Most write-ups treat offline and online evals as two sequential phases. I'd frame them differently.

Offline evals are your pre-experiment validation. They tell you whether a change is safe to ship. They run on a fixed dataset, they're reproducible, and they're fast. Fail a deploy if a critical metric drops below threshold here, the same way you'd block a feature flag flip if your bucketing ratio looks wrong.

Online evals are your in-experiment monitoring. They sample live traffic, catch distribution shift, and feed low-scoring examples back into your golden dataset. This is how you catch cases your offline set didn't cover. It mirrors the same pattern as sequential testing with early stopping criteria, except you're not stopping early; you're catching regression before it becomes a crisis.

If you're only running offline evals, you're over-confident in a static test set. If you're only running online evals, you're flying blind before each ship. You need both, for the same reason you run pre-launch QA and post-launch monitoring in any serious experimentation program.

What Experimentation Rigor Actually Looks Like

Here's how I set this up in practice:

Lock a baseline first. Run your current production configuration against your golden dataset and record the score. That's your control. Every subsequent eval is a treatment variant.
Size your golden set properly.

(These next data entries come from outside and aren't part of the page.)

-- ==== Sys2Proof/Laws/PerInstr.lean ====
section
/-! SUPPORT. Families of facts about every command as syntax, one lemma per constructor. -/

namespace Sys2Proof.Laws.PacketLength

/-- The length in bytes of a command's packet, by the table of `spec/30_encoding.md` R94: 4 header bytes, 4 argument bytes
where the command has an argument word, and `klen + 1` bytes where it has a key. -/
def Statement (i : Instr) : Prop :=
  (encode i).length =
    4 + (if (headerOf i).hasArg then 4 else 0)
      + match i with
        | .generate => 0
        | .hash _ key => key.length + 1
        | .create _ _ => 0
        | .put _ _ key => key.length + 1
        | .get _ key => key.length + 1
        | .getindex _ _ => 0
        | .del _ key => key.length + 1
        | .len _ => 0
        | .release _ _ => 0

theorem generate : Statement .generate := rfl
theorem hash (ch : Channel) (key : Key) : Statement (.hash ch key) := by
  simp [Statement, encode, encodeBody, encodeKey, headerOf, Header.hasArg]
theorem create (tid : TableId) (size : Word) : Statement (.create tid size) := rfl
theorem put (tid : TableId) (value : Word) (key : Key) : Statement (.put tid value key) := by
  simp [Statement, encode, encodeBody, encodeKey, headerOf, Header.hasArg]; omega
theorem get (tid : TableId) (key : Key) : Statement (.get tid key) := by
  simp [Statement, encode, encodeBody, encodeKey, headerOf, Header.hasArg]
theorem getindex (tid : TableId) (idx : Word) : Statement (.getindex tid idx) := rfl
theorem del (tid : TableId) (key : Key) : Statement (.del tid key) := by
  simp [Statement, encode, encodeBody, encodeKey, headerOf, Header.hasArg]
theorem len (tid : TableId) : Statement (.len tid) := rfl
theorem release (tid : TableId) (cb : Bool) : Statement (.release tid cb) := rfl

end Sys2Proof.Laws.PacketLength
end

For a binary metric (correct vs. incorrect), detecting a 10-point difference with 80% power requires roughly 150 to 200 examples. Not many, but far more than 10.
Run the full set before concluding. Don't check results at 20 examples and ship.
Log everything: input, output, score, model version, prompt hash, timestamp. You want to reproduce any eval run six months from now, the same way you'd audit a test's bucketing logic after the fact.
Separate your judge from your generator. Use a different provider or a fine-tuned judge model, not the same system you're evaluating.

The tools that handle this well right now are Braintrust (strong on dataset management and experiment tracking), Promptfoo (CI-native, good for prompt regression), and LangSmith if you're deep in the LangChain ecosystem. No single tool covers everything; most production teams end up combining two of them.

Where the Analogy Breaks

Not everything transfers. In A/B testing, you define your primary metric before the test runs. In evals, you often discover what you care about as you build. That's fine, but it means early eval results aren't comparable to later ones if you've changed your scoring rubric. Version your rubrics the same way you version your prompts. They're part of the experiment configuration.

Also, agents have non-determinism built in. The same input won't always produce the same output. That means you need more eval runs per configuration than you'd intuitively expect, especially for multi-step tasks. Treat it like measuring a noisy metric: more samples, averaged scores, skepticism toward single-run results.

The instinct that "we evaluated it and it looked fine" is exactly as dangerous as "we ran a 200-session test and it trended positive." Volume and measurement rigor matter. You already knew that. Apply it here.